_To do_
If a line in the entries below holds the string "stakeMem", copy it.

Stored data entries:
-- ==== Sys2Proof/Machine/Records.lean ====
section
/-! DEFINITION. The bytes of what the front end keeps in a partition's HBM: swap records (R458, R459), stake images (R486), queue tables (R418) and
peer tables (R43). Places and layouts that the spec leaves open are the model's (log 77, DESIGN CHOICE). -/

namespace Sys2Proof.Machine

/-! ### Pieces -/

/-- The `n` bytes of a number at an offset, as far as they are not 0. -/
def bytesAt (off n v : Nat) : Memory :=
  ((upto off n).zip (toBytes n v)).filterMap fun e => if e.2 = 0 then none else some (e.1, e.2)

/-- A memory moved up. -/
def moveUp (d : Nat) (m : Memory) : Memory := m.map fun e => (d + e.1, e.2)

/-- A length rounded up to 64 bytes. -/
def up64 (n : Nat) : Nat := cdiv n 64 * 64

/-- Sections that follow one another, each aligned to 64 bytes (R458): contents and length. -/
def sections : List (Memory × Nat) → Memory × Nat
  | [] => ([], 0)
  | (m, n) :: t =>
    let r := sections t
    (m ++ moveUp (up64 n) r.1, up64 n + r.2)

/-- Numbers as a bit set. -/
def bitSet (xs : List Nat) : Nat := xs.foldl (fun v i => v ||| 2 ^ i) 0

/-! ### Contexts (R459, R473) -/

/-- Wake kind and operand (R459). The operand's format is the model's (log 20, DESIGN CHOICE). -/
def wakeCode (c : Ctx) : Nat × Nat :=
  if c.st = .parked then (10, 0)
  else
    match c.wake with
    | .none => (0, 0)
    | .barrier _ _ _ va => (1, va)
    | .stagger u => (1, u)
    | .qpop q _ => (2, q)
    | .qpeek q _ => (3, q)
    | .ldsy va _ take => (if take then 5 else 4, va)
    | .ring n => (6, n)
    | .waitc l s k t => (7, l * 2 ^ 10 + s * 2 ^ 6 + k * 2 ^ 3 + t)
    | .hlease n k => (8, k * 2 ^ 7 + n)
    | .yield => (9, 0)
    | .parked => (10, 0)
    | .remote => (0, 0)

/-- A context slot of 1,536 bytes. -/
def ctxSlot (c : Ctx) : Nat :=
  let words := fun (off : Nat) (xs : List W) => ofLanes 64 (xs.map (·.toNat)) * 2 ^ (8 * off)
  let w := wakeCode c
  words 0 ((List.range 16).map c.gr) +
  words 128 [c.pc] + (c.flags.toNat + c.rmode.toNat * 2 ^ 16 + c.ord % 256 * 2 ^ 24 + b2n (c.st == .away) * 2 ^ 32) * 2 ^ (8 * 136) +
  words 144 [c.vv, c.tv, c.av] +
  words 168 ((List.range 7).map fun i => c.mask (i + 1)) +
  ofLanes 512 ((List.range 16).map fun i => (c.shape i).toNat) * 2 ^ (8 * 224) +
  words 1248 [c.tcause.zeroExtend 64, c.tpc, c.tval, c.tstate.zeroExtend 64] +
  (match c.arr with
    | some a => (1 + a.phase % 2 * 2 ^ 1 + a.x % 256 * 2 ^ 8 + a.y % 256 * 2 ^ 16 + a.off % 2 ^ 32 * 2 ^ 32) * 2 ^ (8 * 1280)
    | none => 0) +
  (match c.tracker with
    | some t => (1 + t.cnt % 8 * 2 ^ 1 + t.idx % 64 * 2 ^ 8 + t.x % 256 * 2 ^ 16 + t.y % 256 * 2 ^ 24) * 2 ^ (8 * 1296)
    | none => 0) +
  (w.1 + w.2 % 2 ^ 64 * 2 ^ 64) * 2 ^ (8 * 1312) +
  (match c.replay with
    | some v => (v.toNat + 2 ^ 64) * 2 ^ (8 * 1328)
    | none => 0)

/-! ### Per-core sections (R458) -/

/-- Where the entries of a queue register stand in its section. -/
def qOff (i : Nat) : Nat := if i < 5 then 256 * i else 1280 + 128 * (i - 8)

/-- Queue registers, counts and QSTAT, held completions: 2,592 bytes. -/
def queueBytes (k : BlkCore) : Memory :=
  let qs := [0, 1, 2, 3, 4, 8, 9, 10, 11, 12, 13, 14, 15]
  let ents := fun (i : Nat) => SMap.getD k.q i []
  (qs.flatMap fun i => bytesAt (qOff i) (8 * (ents i).length) (ofLanes 64 ((ents i).map (·.toNat)))) ++
  bytesAt 2304 64 ((qs.foldl (fun v i => v + (ents i).length % 256 * 2 ^ (8 * i)) 0) + b2n k.lost4 * 2 ^ 128) ++
  ((List.range 14).zip k.held).flatMap fun (e : Nat × Held) => bytesAt (2368 + 16 * e.1) 16 (e.2.q + e.2.entry.toNat * 2 ^ 64)

/-- Core control: RINGB, RINGS, RINGH, RINGT 0 to 3, BSTAG, RFPWR; 192 bytes. -/
def controlBytes (rings : SMap Ring) (k : BlkCore) : Memory :=
  let four := fun (off : Nat) (f : Ring → Nat) => bytesAt off 32 (ofLanes 64 ((List.range 4).map fun n => f (SMap.getD rings n {})))
  four 0 ringB ++ four 32 (fun r => r.drop * 2 ^ 32 + r.size) ++ four 64 (·.head) ++ four 96 (·.tail) ++
    bytesAt 128 16 (k.bsMod * 2 ^ 16 + k.bsStep + k.rfpwr * 2 ^ 64)

/-- What a core's share of a record or a stake image is made from. -/
structure CoreImage where
  /-- contexts and their windows, in ordinal order -/
  ctxs : List (Nat × Ctx)
  q : Nat
  regs : Nat
  wins : Memory
  blk : BlkCore
  rings : SMap Ring
  local_ : Memory
  kib : Nat
  /-- full words of the window -/
  full : List Nat
  /-- the park slot, when the group is parked -/
  park : Option Memory
  deriving DecidableEq, Repr

/-- The sections of a core. -/
def CoreImage.sections (x : CoreImage) : List (Memory × Nat) :=
  [(x.ctxs.flatMap fun (e : Nat × Ctx) => bytesAt (1536 * e.1) 1536 (ctxSlot e.2), 1536 * x.q),
   (x.wins, x.regs * x.q),
   (queueBytes x.blk, 2592),
   (controlBytes x.rings x.blk, 192),
   (x.local_, 1024 * x.kib),
   (bytesAt 0 (16 * x.kib) (bitSet x.full), 16 * x.kib),
   (x.park.getD [], if x.park.isSome then 32768 else 0)]

/-! ### The Hoop and Osier section (R458) -/

/-- A patch entry of a cell (R399). -/
def patchEntry (n : Nat) (x : Cell) : Nat :=
  let dy := fun (j : Nat) => let e := (x.dy[j]?).getD (0x800, false); e.1 + b2n e.2 * 2 ^ 12
  n + x.k * 2 ^ 16 + x.s * 2 ^ 24 + x.dom * 2 ^ 28 + x.xsrc * 2 ^ 32 + dy 0 * 2 ^ 48 + dy 1 * 2 ^ 64 + dy 2 * 2 ^ 80 + dy 3 * 2 ^ 96

/-- The section of a cluster; cores and slots of the domains' issuers are indices in the block and ordinals. -/
def clusterBytes (now : Nat) (h : Hoop) (acc : Memory) (cells : SMap Cell) (doms : SMap Domain) : Memory :=
  let latch := fun (k : Nat) => (h.latch[k]?).getD {}
  let w := fmtBits (h.latFmt % 256)
  let elems := fun (k : Nat) =>
    (((List.range (latch k).elems.length).zip (latch k).elems).foldl (fun v e =>
      v ||| (e.2 % 2 ^ w) * 2 ^ (4096 * (e.1 / max 1 h.latK) + w * (e.1 % max 1 h.latK))) 0)
  let bind := match h.bind with
    | some b => 2 ^ 8 + b.2.1 % 2 ^ 64 * 2 ^ 64 + b.2.2.1 % 2 ^ 64 * 2 ^ 128 + b.2.2.2 % 2 ^ 64 * 2 ^ 192 + b.1.toNat % 2 ^ 256 * 2 ^ 256
    | none => 0
  let dom := fun (d : Nat) => SMap.getD doms d {}
  acc ++
  ((List.range 8).flatMap fun k => bytesAt (32768 + 64 * k) 64 (bitSet ((h.nan.filter fun e => e / 512 == k).map (· % 512)))) ++
  ((List.range 8).flatMap fun k => bytesAt (33280 + 2048 * k) 2048 (elems k)) ++
  ((List.range 8).flatMap fun k => bytesAt (49664 + 64 * k) 64 ((latch k).blk % 256 + bind)) ++
  bytesAt 50176 64 (cut 16 h.ea + h.kind * 2 ^ 16) ++
  ((List.range 32).flatMap fun i =>
    let base := 50240 + 4160 * i
    ((cells.filter fun (e : Nat × Cell) => e.1 / 256 == i / 4 && e.2.dom == i % 4).flatMap fun (e : Nat × Cell) =>
      bytesAt (base + 16 * (e.1 % 256)) 16 (cellRecord e.2 now)) ++ bytesAt (base + 4096) 64 (domRecord (dom (i % 4)))) ++
  ((List.range 2048).flatMap fun n => bytesAt (183360 + 16 * n) 16 (patchEntry n (SMap.getD cells n {}))) ++
  (List.range 4).flatMap fun d =>
    let y := dom d
    if y.state = 1 then bytesAt (216128 + 16 * d) 16 (1 + y.core % 256 * 2 ^ 8 + y.slot % 256 * 2 ^ 16 + (runEntry d y 0).toNat * 2 ^ 64) else []

/-! ### Swap records (R458) -/

/-- The bytes of an absent block's record, and their number. -/
def recordBytes (p : Panel) (tag : Nat) : Memory × Nat :=
  let b := p.block tag
  let l := p.launch b.launch
  let q := p.part b.part
  let core := fun (ci : Nat) =>
    let lc := coreXY (b.ox + ci % b.w) (b.oy + ci / b.w)
    CoreImage.sections
      { ctxs := SMap.getD b.recCtxs ci [], q := b.q, regs := b.regs, wins := SMap.getD b.recRegs ci [], blk := SMap.getD b.recBlk ci {}
        rings := SMap.getD b.recRings ci [], local_ := SMap.getD b.recMem ci [], kib := b.lmSize, full := SMap.getD b.recFe ci []
        park := if SMap.getD b.recParked ci [] = [] then none else some (Memory.slice p.mem (parkSlot q lc) 32768 0) }
  let lens := (core 0).map fun e => up64 e.2
  let lease := (b.leaseLeft.map (·.2)).headD (0, 0)
  let head := tag % 2 ^ 32 + l.seq % 2 ^ 64 * 2 ^ 32 + b.idx % 2 ^ 64 * 2 ^ 96 +
    (b.w % 256 + b.h % 256 * 2 ^ 8 + b.q % 256 * 2 ^ 16 + l.flags % 256 * 2 ^ 24 + b.regs % 2 ^ 32 * 2 ^ 32 + b.lmSize % 2 ^ 16 * 2 ^ 64 +
      b.prio % 256 * 2 ^ 80) * 2 ^ 160 + b.tvec.toNat * 2 ^ 256 + (lease.1 % 2 ^ 32 + lease.2 % 2 ^ 32 * 2 ^ 32) * 2 ^ 320 +
    (lens.foldl (· + ·) 0 % 2 ^ 32 + (if b.hoop then 216192 else 0) * 2 ^ 32) * 2 ^ 384
  let cls := b.recHoop.map fun (e : Nat × Hoop) =>
    (clusterBytes p.now e.2 (SMap.getD b.recAcc e.1 []) (SMap.getD b.recCells e.1 []) (SMap.getD b.recDoms e.1 []), 216192)
  sections ((bytesAt 0 64 head, 64) :: (List.range (b.w * b.h)).flatMap core ++ cls)

/-- The HBM offset below which swap records are placed in a partition, unless the Memory core's choice is given: under its park slots, its queue table
and its peer table. -/
def recordTop (q : Partition) : Nat := parkBase q - 65536

/-- The lowest record of a partition's absent blocks. -/
def Panel.recordLow (p : Panel) (part : Nat) : Nat :=
  p.blocks.foldl (fun m (e : Nat × Block) => if e.2.st == .absent && e.2.part == part && e.2.recAt != 0 then min m e.2.recAt else m) (recordTop (p.part part))

/-- A record written to HBM: at the offset that the Memory core names, or, for 0, below the partition's other records (R458). -/
def Panel.writeSwap (p : Panel) (tag at_ : Nat) : Panel :=
  let r := recordBytes p tag
  let a := if at_ = 0 then p.recordLow (p.block tag).part - r.2 else at_ / 64 * 64
  { p with mem := Memory.restore p.mem a r.2 r.1 }.updBlock tag fun b => { b with recAt := a }

/-- The record of an absent block's thread changed, by the core and slot that it ran in; its bytes follow (R461). -/
def Panel.updSaved (p : Panel) (tag lc slot : Nat) (f : Ctx → Ctx) : Panel :=
  let b := p.block tag
  let ci := (lc / 256 - b.oy) * b.w + (lc % 256 - b.ox)
  (p.updBlock tag fun b =>
    { b with recCtxs := SMap.upd b.recCtxs ci [] fun m => m.map fun (e : Nat × Ctx) => if e.2.homeSlot == slot then (e.1, f e.2) else e }).writeSwap
      tag b.recAt

/-! ### Stake images (R486) -/

/-- The bytes of a core's stake area: the per-core sections of each of its replayable blocks, then, in the upper part of its 1 MiB, the sequence
tables and the replay log. -/
def stakeBytes (p : Panel) (lc : Nat) : Memory :=
  let c := p.core lc
  let one := fun (e : Nat × BlkCore) =>
    let b := p.block e.1
    let lo := 1024 * b.lmBase
    let mine := (c.stakeCtxs.filter fun (x : Nat × Ctx) => x.2.btag == e.1).map fun (x : Nat × Ctx) => (x.2.ord, x.2)
    let wins := mine.foldl (fun m (x : Nat × Ctx) =>
      m ++ Memory.slice c.stakeMem (2 ^ 18 + 64 * x.2.rsBase) (64 * x.2.rsSize) (x.1 * (64 * x.2.rsSize))) []
    CoreImage.sections
      { ctxs := mine.filter fun x => decide (x.1 < b.q), q := b.q, regs := b.regs, wins := wins, blk := e.2
        rings := c.stakeRings.filter fun (r : Nat × Ring) => r.2.btag == e.1, local_ := Memory.slice c.stakeMem lo (1024 * b.lmSize) 0, kib := b.lmSize
        full := (c.stakeFe.filter fun w => decide (lo ≤ 8 * w) && decide (8 * w < lo + 1024 * b.lmSize)).map fun w => w - lo / 8, park := none }
  let seqs := fun (off : Nat) (m : SMap Nat) =>
    ((List.range m.length).zip m).flatMap fun (e : Nat × (Nat × Nat)) => bytesAt (off + 8 * e.1) 8 (e.2.1 % 2 ^ 32 + e.2.2 % 2 ^ 32 * 2 ^ 32)
  let log := c.log.foldl (fun (a : Memory × Nat) l =>
    let data := match l.acc with | some x => x.data | none => 0
    let n := 32 * (1 + (match l.acc with | some x => if x.size ≤ 8 then 0 else cdiv x.size 32 | none => dataFlits p l.pay))
    (a.1 ++ bytesAt (0xF8000 + a.2) n (l.dst % 2 ^ 16 + l.seq % 2 ^ 32 * 2 ^ 32 + (match l.acc with | some x => x.va % 2 ^ 64 | none => 0) * 2 ^ 64 +
      data * 2 ^ (if n = 32 then 128 else 256)), a.2 + n)) ([], 0)
  ((sections (c.stakeBlk.flatMap one)).1.filter fun e => decide (e.1 < 0xE0000)) ++ seqs 0xE0000 c.stakeSeqIn ++ seqs 0xF0000 c.stakeSeqOut ++ log.1

/-- A core's stake image written to its stake area. -/
def Panel.writeStake (p : Panel) (lc : Nat) : Panel :=
  let q := p.part (partOf p lc)
  { p with mem := Memory.restore p.mem (q.stkBase * 2 ^ 30 + sliceOrd q lc * 2 ^ 20) (2 ^ 20) (stakeBytes p lc) }

/-! ### Queue tables and peer tables (R43, R418) -/

/-- An entry of a partition's queue table written, in the partition and in its HBM. -/
def Panel.putQtab (p : Panel) (pi n : Nat) (w : W) : Panel :=
  let q := p.part pi
  { p with mem := Memory.writeN p.mem (parkBase q - 8192 + 8 * n) 8 w.toNat }.updPart pi fun q => { q with qtab := SMap.set q.qtab n w }

/-- A slot of a partition's peer table written, in the partition and in its HBM. -/
def Panel.putPeer (p : Panel) (pi n : Nat) (w : W) : Panel :=
  let q := p.part pi
  { p with mem := Memory.writeN p.mem (parkBase q - 40960 + 8 * n) 8 w.toNat }.updPart pi fun q => { q with peers := SMap.set q.peers n w }

end Sys2Proof.Machine
end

_Your solution_
      m ++ Memory.slice c.stakeMem (2 ^ 18 + 64 * x.2.rsBase) (64 * x.2.rsSize) (x.1 * (64 * x.2.rsSize))) []
        rings := c.stakeRings.filter fun (r : Nat × Ring) => r.2.btag == e.1, local_ := Memory.slice c.stakeMem lo (1024 * b.lmSize) 0, kib := b.lmSize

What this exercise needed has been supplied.